The $p$-value turns out smaller than the assumed threshold, e.g. $0.05$, therefore we reject $H_0$. 

#### We mentioned earlier that expected counts for the buckets need to be large enough. "Large enough" assumption here is used to guarantee that $c_i$ are distributed approximately normally. Typically one requires that all counts are at least $5$. This is not the case in our problem (unless we take a huge sample) because of the errors in the data. The typical approach is to glue several buckets into one but this does not help in our case. Instead, ignore the erroneous dates when computing $c_i$ and $f_i$ and run the test again (on the same sample!). Remember to use a different number of degrees of freedom. Compare the results. 

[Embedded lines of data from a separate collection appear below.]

-- ==== Sys2Proof/Proofs/ReplyTimeouts.lean ====
section
/-!
SUPPORT. A reply timer that runs out (O56): the second attempt, and the request that completes NO_REPLY
(R82, R83, R92, R107).
-/

namespace Sys2Proof.Machine

/-- R82: the expiry of the reply timer of an outstanding request. -/
theorem replyTimeout_run {s : State} {x : RiserIx} {o : Outstanding} {e : Nat}
    (due : (s.riser x).overrunDue = false)
    (found : (s.riser x).outstanding.find? (fun q => decide (q.tag = o.tag)) = some o)
    (timer : o.timer = some e) : exec (.replyTimeout x o.tag) s = .next
      (if o.attempt = 1 then (s.advanceTo e).secondAttempt x o
        else (s.advanceTo e).noReply x o).settle := by
  have idle : s.overrunFirst x = s := by
    unfold State.overrunFirst
    rw [if_neg (by simp [due])]
  simp only [exec, execReplyTimeout]
  rw [idle, found]
  dsimp only
  rw [timer]

/-! ## The first expiry -/

/-- The frame of a request stays when its record is changed otherwise. -/
theorem frameOf_each {y : Riser} {o : Outstanding} {f : Outstanding → Outstanding}
    (found : y.outstanding.find? (fun q => decide (q.tag = o.tag)) = some o)
    (tag : ∀ q, (f q).tag = q.tag) (frame : ∀ q, (f q).frame = q.frame) (rs : List Nat) :
    ({ y with
      outstanding := y.outstanding.map fun q => if q.tag = o.tag then f q else q
      resends := rs } : Riser).frameOf o.tag = some o.frame := by
  have same : ∀ q : Outstanding, (if q.tag = o.tag then f q else q).tag = q.tag := fun q => by
    split
    · exact tag q
    · rfl
  unfold Riser.frameOf
  dsimp only
  rw [List.find?_map]
  simp only [Function.comp_def, same, found, Option.map_some]
  split
  · rw [frame]
  · rfl

/-- R82: attempt 2 is resent as soon as the line is free. -/
theorem secondAttempt_resends {s : State} {x : RiserIx} {o : Outstanding}
    (clear : o.cancelPending = false)
    (found : (s.riser x).outstanding.find? (fun q => decide (q.tag = o.tag)) = some o) (e : Nat) :
    let y := s.riser x
    let now := max s.clock e
    let put := fun (z : Riser) => ({ s with clock := now, risers := s.risers.write x z } : State)
    let each := fun (f : Outstanding → Outstanding) =>
      y.outstanding.map fun q => if q.tag = o.tag then f q else q
    let t := ((s.advanceTo e).secondAttempt x o).settle
    Settled (put { y with
        outstanding := each fun q => { q with attempt := 2, timer := none }
        resends := y.resends ++ [o.tag] }) t ∧ t.clock = now ∧
      (each fun q => { q with attempt := 2, timer := none }) <+: (t.riser x).outstanding ∧
      (y.link = .active → y.tx = none → y.receiving = none → y.resends = [] →
        (t.riser x).tx = some (.resend (.solicited o.tag o.frame)) ∧ (t.riser x).resends = []) ∧
      (y.link ≠ .active ∨ y.tx ≠ none ∨ y.receiving ≠ none →
        (t.riser x).tx = y.tx ∧ (t.riser x).resends = y.resends ++ [o.tag]) := by
  intro y now put each t
  have act : (s.advanceTo e).secondAttempt x o = put { y with
      outstanding := each fun q => { q with attempt := 2, timer := none }
      resends := y.resends ++ [o.tag] } := by
    unfold State.secondAttempt
    rw [if_neg (by simp [clear])]
    rfl
  have here : (put { y with
      outstanding := each fun q => { q with attempt := 2, timer := none }
      resends := y.resends ++ [o.tag] }).riser x = { y with
        outstanding := each fun q => { q with attempt := 2, timer := none }
        resends := y.resends ++ [o.tag] } := Table.read_write_same ..
  have frame := frameOf_each (y := y) (f := fun q => { q with attempt := 2, timer := none }) found
    (fun _ => rfl) (fun _ => rfl) (y.resends ++ [o.tag])
  have time : (put { y with
      outstanding := each fun q => { q with attempt := 2, timer := none }
      resends := y.resends ++ [o.tag] }).clock = now := rfl
  dsimp only [t]
  rw [act]
  generalize put { y with
      outstanding := each fun q => { q with attempt := 2, timer := none }
      resends := y.resends ++ [o.tag] } = w at here time
  have k := settle_settled w
  have kx := k.risers x
  have goes := fun h free idle due => settle_resends (s := w) (r := x) (tag := o.tag) (rest := [])
    (f := o.frame) h free idle due
  rw [here] at kx goes
  refine ⟨k, k.clock.trans time, kx.outstanding, fun h free idle none => ?_, fun busy => ?_⟩
  · exact goes h free idle (by rw [none]; rfl) frame
  · obtain ⟨tx, -, resends, -⟩ := kx.sameLine busy
    exact ⟨tx, resends⟩

/-- R83: with its cancel-pending mark the request waits once more. -/
theorem secondAttempt_waits {s : State} {x : RiserIx} {o : Outstanding}
    (marked : o.cancelPending = true) (e : Nat) :
    let y := s.riser x
    let now := max s.clock e
    let put := fun (z : Riser) => ({ s with clock := now, risers := s.risers.write x z } : State)
    let each := fun (f : Outstanding → Outstanding) =>
      y.outstanding.map fun q => if q.tag = o.tag then f q else q
    let t := ((s.advanceTo e).secondAttempt x o).settle
    Settled (put { y with
        outstanding := each fun q => { q with attempt := 2, timer := some (now + 250) } }) t ∧
      t.clock = now ∧ (t.riser x).resends <:+ y.resends ∧
      (each fun q => { q with attempt := 2, timer := some (now + 250) }) <+:
        (t.riser x).outstanding := by
  intro y now put each t
  have act : (s.advanceTo e).secondAttempt x o = put { y with
      outstanding := each fun q => { q with attempt := 2, timer := some (now + 250) } } := by
    unfold State.secondAttempt
    rw [if_pos marked]
    rfl
  have here : (put { y with
      outstanding := each fun q => { q with attempt := 2, timer := some (now + 250) } }).riser x =
        { y with outstanding := each fun q => { q with attempt := 2, timer := some (now + 250) } } :=
    Table.read_write_same ..
  have time : (put { y with
      outstanding := each fun q => { q with attempt := 2, timer := some (now + 250) } }).clock = now :=
    rfl
  dsimp only [t]
  rw [act]
  generalize put { y with
      outstanding := each fun q => { q with attempt := 2, timer := some (now + 250) } } = w at here time
  have k := settle_settled w
  have kx := k.risers x
  rw [here] at kx
  exact ⟨k, k.clock.trans time, kx.resends_suffix, kx.outstanding⟩

/-! ## The second expiry -/

/-- R92: the event with which a station turns ABSENT. -/
def Riser.absentEvents (y : Riser) (x : RiserIx) (a : Nat) : List Event :=
  if (y.station a).presence = .present then [.stationChange x a .absent] else []

/-- The state in which the completion NO_REPLY is handed over. -/
def State.unanswered (s : State) (x : RiserIx) (o : Outstanding) (a e : Nat) : State :=
  if o.cancelPending then (s.advanceTo e).modifyRiser x fun y => y.dropRequest o.tag
  else ((s.advanceTo e).modifyRiser x fun y => y.dropRequest o.tag).stationLost x a

/-- The events raised before. -/
def State.lossEvents (s : State) (x : RiserIx) (o : Outstanding) (a : Nat) : List Event :=
  if o.cancelPending then [] else (s.riser x).absentEvents x a ++ s.flagEvents x a false

section
variable {s : State} {x : RiserIx} {o : Outstanding} {a e : Nat}

theorem unanswered_turned (range : 1 ≤ a ∧ a ≤ 62) :
    Turned s (s.unanswered x o a e) x ((s.riser x).dropRequest o.tag) a
      (if o.cancelPending then ((s.riser x).station a).presence else .absent)
      (if o.cancelPending then ((s.riser x).station a).privacy else false)
      (s.lossEvents x o a) := by
  have dropped := (Turned.start s (max s.clock e) x a).modify (f := fun y => y.dropRequest o.tag)
    fun _ _ => rfl
  unfold State.unanswered State.lossEvents
  split
  · exact dropped
  · have lost := (dropped.setPresence range .absent ((s.riser x).absentEvents x a)).setPrivacy range
      false
    have same : ((s.riser x).absentEvents x a).foldl State.emit
        ((({ s with clock := max s.clock e } : State).modifyRiser x fun y =>
          y.dropRequest o.tag).modifyRiser x fun z =>
            z.modifyStation a fun t => { t with presence := .absent }) =
        if ((((s.advanceTo e).modifyRiser x fun y => y.dropRequest o.tag).riser x).station
            a).presence = .present then
          (((s.advanceTo e).modifyRiser x fun y => y.dropRequest o.tag).modifyRiser x fun z =>
            z.modifyStation a fun t => { t with presence := .absent }).emit (.stationChange x a .absent)
        else ((s.advanceTo e).modifyRiser x fun y => y.dropRequest o.tag).modifyRiser x fun z =>
            z.modifyStation a fun t => { t with presence := .absent } := by
      have station : (((s.advanceTo e).modifyRiser x fun y => y.dropRequest o.tag).riser x).station a =
          (s.riser x).station a := by
        rw [State.riser_modifyRiser, if_pos rfl]
        rfl
      rw [station]
      unfold Riser.absentEvents
      split <;> rfl
    rw [same] at lost
    exact lost

theorem setStationPrivacy_clock (s : State) (x : RiserIx) (range : 1 ≤ a ∧ a ≤ 62) (v : Bool) :
    (s.setStationPrivacy x a v).clock = s.clock := by
  obtain ⟨-, d, rs, same⟩ := setStationPrivacy_taken s x range v
  have kept := (emits_moves (s.flagEvents x a v) s).kept
  rw [same]
  exact kept.clock

theorem unanswered_clock (range : 1 ≤ a ∧ a ≤ 62) : (s.unanswered x o a e).clock = max s.clock e := by
  unfold State.unanswered
  split
  · rfl
  · unfold State.stationLost
    dsimp only
    rw [setStationPrivacy_clock _ _ range]
    split
    · rw [State.emit_clock]
      rfl
    · rfl

theorem noReply_eq (station : o.frame.station = a) : (s.advanceTo e).noReply x o =
    match o.frame with
    | .offer b c _ _ => (s.unanswered x o a e).complete x c b (some o.tag) .noReply
    | .poll _ => s.unanswered x o a e := by
  subst station
  rfl

/-- What the completion of a request that was not answered leaves of the riser and its station. -/
def LossDone (s t : State) (x : RiserIx) (o : Outstanding) (a e : Nat) : Prop :=
  let y := s.riser x
  ((t.riser x).station a).presence =
      (if o.cancelPending then (y.station a).presence else .absent) ∧
    FlagTaken s t x a (if o.cancelPending then (y.station a).privacy else false) ∧
    (y.link = .active → y.QuietIf (t.riser x) ((t.riser x).frames = [] ∧
      (t.riser x).outstanding = [] ∧
      t.paths x = { holderA := none, holderB := none, queue := [] })) ∧
    t.clock = max s.clock e ∧ t.locks = s.locks ∧
    (y.queue = [] → y.resends = [] → (∀ z, (s.paths z).queue = []) →
      (t.riser x).outstanding = y.outstanding.filter (fun q => decide (q.tag ≠ o.tag)) ∧
      (t.riser x).freeTags = y.freeTags ++ [o.tag])

/-- R74, R82, R92: whatever the completion does, it is done when the station's turn is over. -/
theorem lossDone_of {w : State} (range : 1 ≤ a ∧ a ≤ 62) (m : CallMoves (s.unanswered x o a e) w)
    (plain : (∀ z, (s.paths z).queue = []) → w.risers = (s.unanswered x o a e).risers) :
    LossDone s w.settle x o a e := by
  have turned := unanswered_turned (s := s) (x := x) (o := o) (e := e) range
  have clock := unanswered_clock (s := s) (x := x) (o := o) (e := e) range
  generalize s.unanswered x o a e = u at *
  have k := settle_settled w
  obtain ⟨presence, flag, time, locks⟩ := turned.kept m k
  have riser := turned.riser
  refine ⟨presence, flag, fun active => ?_, time.trans clock, locks, fun queue resends queues => ?_⟩
  · have awake := m.awake (x := x) (by rw [riser]; exact active)
    obtain ⟨-, -, allowed, -⟩ := m.callEventKept.risers x
    rw [riser] at awake allowed
    obtain ⟨link, idle, step, mark⟩ := awake
    have quiet := settle_quietIf (s := w) (r := x) (link.trans active)
    unfold Riser.QuietIf at quiet ⊢
    dsimp only at quiet ⊢
    rw [mark, idle, step, allowed] at quiet
    exact quiet
  · have same := (State.riser_congr (plain queues) x).trans riser
    have frames : (w.riser x).frames = [] := by
      rw [same]
      show ((s.riser x).queue.map _).filter _ = []
      rw [queue]
      rfl
    obtain ⟨out, tags⟩ := (k.risers x).noRequest (by
      rw [same]
      show (s.riser x).resends.filter _ = []
      rw [resends]
      rfl) fun f => by
        rw [Riser.nextFrame_none frames]
        simp
    rw [same] at out tags
    exact ⟨out, tags⟩

/-- R107: a completion that finds no offer. -/
theorem unanswered_calm (range : 1 ≤ a ∧ a ≤ 62) :
    let t := (s.unanswered x o a e).settle
    LossDone s t x o a e ∧ t.psw = s.psw ∧ (∀ j, (s.slot j).SameButSending (t.slot j)) ∧
      (t.riser x).frames = (s.riser x).frames ∧ Raises s t (s.lossEvents x o a) := by
  have turned := unanswered_turned (s := s) (x := x) (o := o) (e := e) range
  have done := lossDone_of (s := s) (x := x) (o := o) (e := e) range (.refl _) fun _ => rfl
  generalize s.unanswered x o a e = u at *
  have k := settle_settled u
  obtain ⟨ccu, psw, -, hlp, ntu, -⟩ := turned.blocks
  refine ⟨done, k.psw.trans psw, fun j => ?_, ?_, .of_settled (congrArg Hlp.tx hlp) ntu k⟩
  · rw [← State.slot_congr ccu j]
    exact k.slots j
  · rw [(k.risers x).frames, turned.riser]
    rfl

/-- R13, R15, R16: a completion NO_REPLY that finds its offer. -/
theorem unanswered_completes {r : Ref} {c : Call} (range : 1 ≤ a ∧ a ≤ 62) (hc : s.call? r = some c)
    (fresh : c.state = .offering → c.answerer = none) (ne : c.answerer ≠ some a)
    (named : ∃ f ∈ c.offers, f.Named a o.tag) :
    let y := s.riser x
    let put : State := { s with clock := max s.clock e, risers := s.risers.write x { y with
      outstanding := y.outstanding.filter fun q => decide (q.tag ≠ o.tag)
      resends := y.resends.filter fun n => decide (n ≠ o.tag)
      freeTags := y.freeTags ++ [o.tag] } }
    let t := ((s.unanswered x o a e).complete x r a (some o.tag) .noReply).settle
    LossDone s t x o a e ∧
      CompletionTaken ((s.lossEvents x o a).foldl State.emit put) t r c a o.tag .noReply := by
  have turned := unanswered_turned (s := s) (x := x) (o := o) (e := e) range
  have done := fun w => lossDone_of (s := s) (x := x) (o := o) (e := e) (w := w) range
  generalize s.unanswered x o a e = u at *
  obtain ⟨ccu, psw, -⟩ := turned.blocks
  have live : u.call? r = some c := (State.call?_congr ccu r).trans hc
  have alike := turned.endsAlike (z := { s.riser x with
      outstanding := (s.riser x).outstanding.filter fun q => decide (q.tag ≠ o.tag)
      resends := (s.riser x).resends.filter fun n => decide (n ≠ o.tag)
      freeTags := (s.riser x).freeTags ++ [o.tag] }) ⟨rfl, rfl, rfl, rfl, rfl, rfl⟩ (max s.clock e) r c
  refine ⟨done _ (complete_moves ..) fun queues => complete_risers live fresh fun z => ?_,
    completionTaken alike ?_ live ne named (by simp) (settle_settled _)⟩
  · rw [State.paths_congr psw]
    exact queues z
  · rw [emits_psw]
    exact psw

end

/-- Settles O56: the two attempts, and the completion of the second. -/
theorem replyTimeoutResendsThenGivesUp : Obligations.ReplyTimeoutResendsThenGivesUp := by
  intro x o e s due found timer
  have run := replyTimeout_run due found timer
  refine ⟨fun first clear => ?_, fun first marked => ?_, fun a second station low high => ?_⟩
  · rw [if_pos first] at run
    exact ⟨_, run, secondAttempt_resends clear found e⟩
  · rw [if_pos first] at run
    exact ⟨_, run, secondAttempt_waits marked e⟩
  · have range : 1 ≤ a ∧ a ≤ 62 := ⟨low, high⟩
    rw [if_neg second, noReply_eq station] at run
    refine ⟨fun poll => ?_, fun r k p offer => ⟨fun stale => ?_, fun c hc unnamed => ?_,
      fun c hc fresh ne named => ?_⟩⟩
    · rw [poll] at run
      exact ⟨_, run, unanswered_calm range⟩
    · have ccu := (unanswered_turned (s := s) (x := x) (o := o) (e := e) range).blocks.1
      rw [offer] at run
      dsimp only at run
      rw [complete_stale ((State.call?_congr ccu r).trans stale), if_neg (by simp)] at run
      exact ⟨_, run, unanswered_calm range⟩
    · have ccu := (unanswered_turned (s := s) (x := x) (o := o) (e := e) range).blocks.1
      rw [offer] at run
      dsimp only at run
      rw [complete_unnamed ((State.call?_congr ccu r).trans hc) unnamed] at run
      exact ⟨_, run, unanswered_calm range⟩
    · rw [offer] at run
      exact ⟨_, run, unanswered_completes range hc fresh ne named⟩

end Sys2Proof.Machine
end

We remove rows representing days that don't exist int he calendar.

In [22]:
data = pd.read_csv('../../rpis/lab1/us_births_69_88.csv')
for i in [2, 4, 6, 9, 11]:
    data.drop(data.index[(data['month'] == i) & (data['day'] == 31)], inplace = True)
    
data.drop(data.index[(data['month'] == 2) & (data['day'] == 30)], inplace = True)
data.index = range(len(data))

In [23]:
all_births = sum(data['births'])
freq = [data['births'][i]/all_births for i in range(data.shape[0])]
d = len(freq)

In [24]:
buckets = simulate(freq)

In [25]:
result_buckets = [random_date_buckets_vec(buckets) for i in range(N)]

In [26]:
counts = Counter(result_buckets)

In [27]:
expected = calculate_expected(freq, N)

In [28]:
observed = calculate_observed(d, counts)

In [29]:
statistic = compute_test_stat(observed, expected)
statistic

79062.48783165358

In [30]:
p_value = 1.0 - chi2.cdf(statistic, d - 1)

In [31]:
p_value

0.0

The $p$-value ia again smaller than the assumed threshold, e.g. $0.05$, therefore we reject $H_0$. 

#### Perform the same test using **scipy.stats.chisquare** and compare the results.

In [32]:
from scipy.stats import chisquare

In [33]:
p_value = chisquare(observed, expected)[1]

In [34]:
p_value

0.0

The $p$-value ia again equal 0 and we reject $H_0$.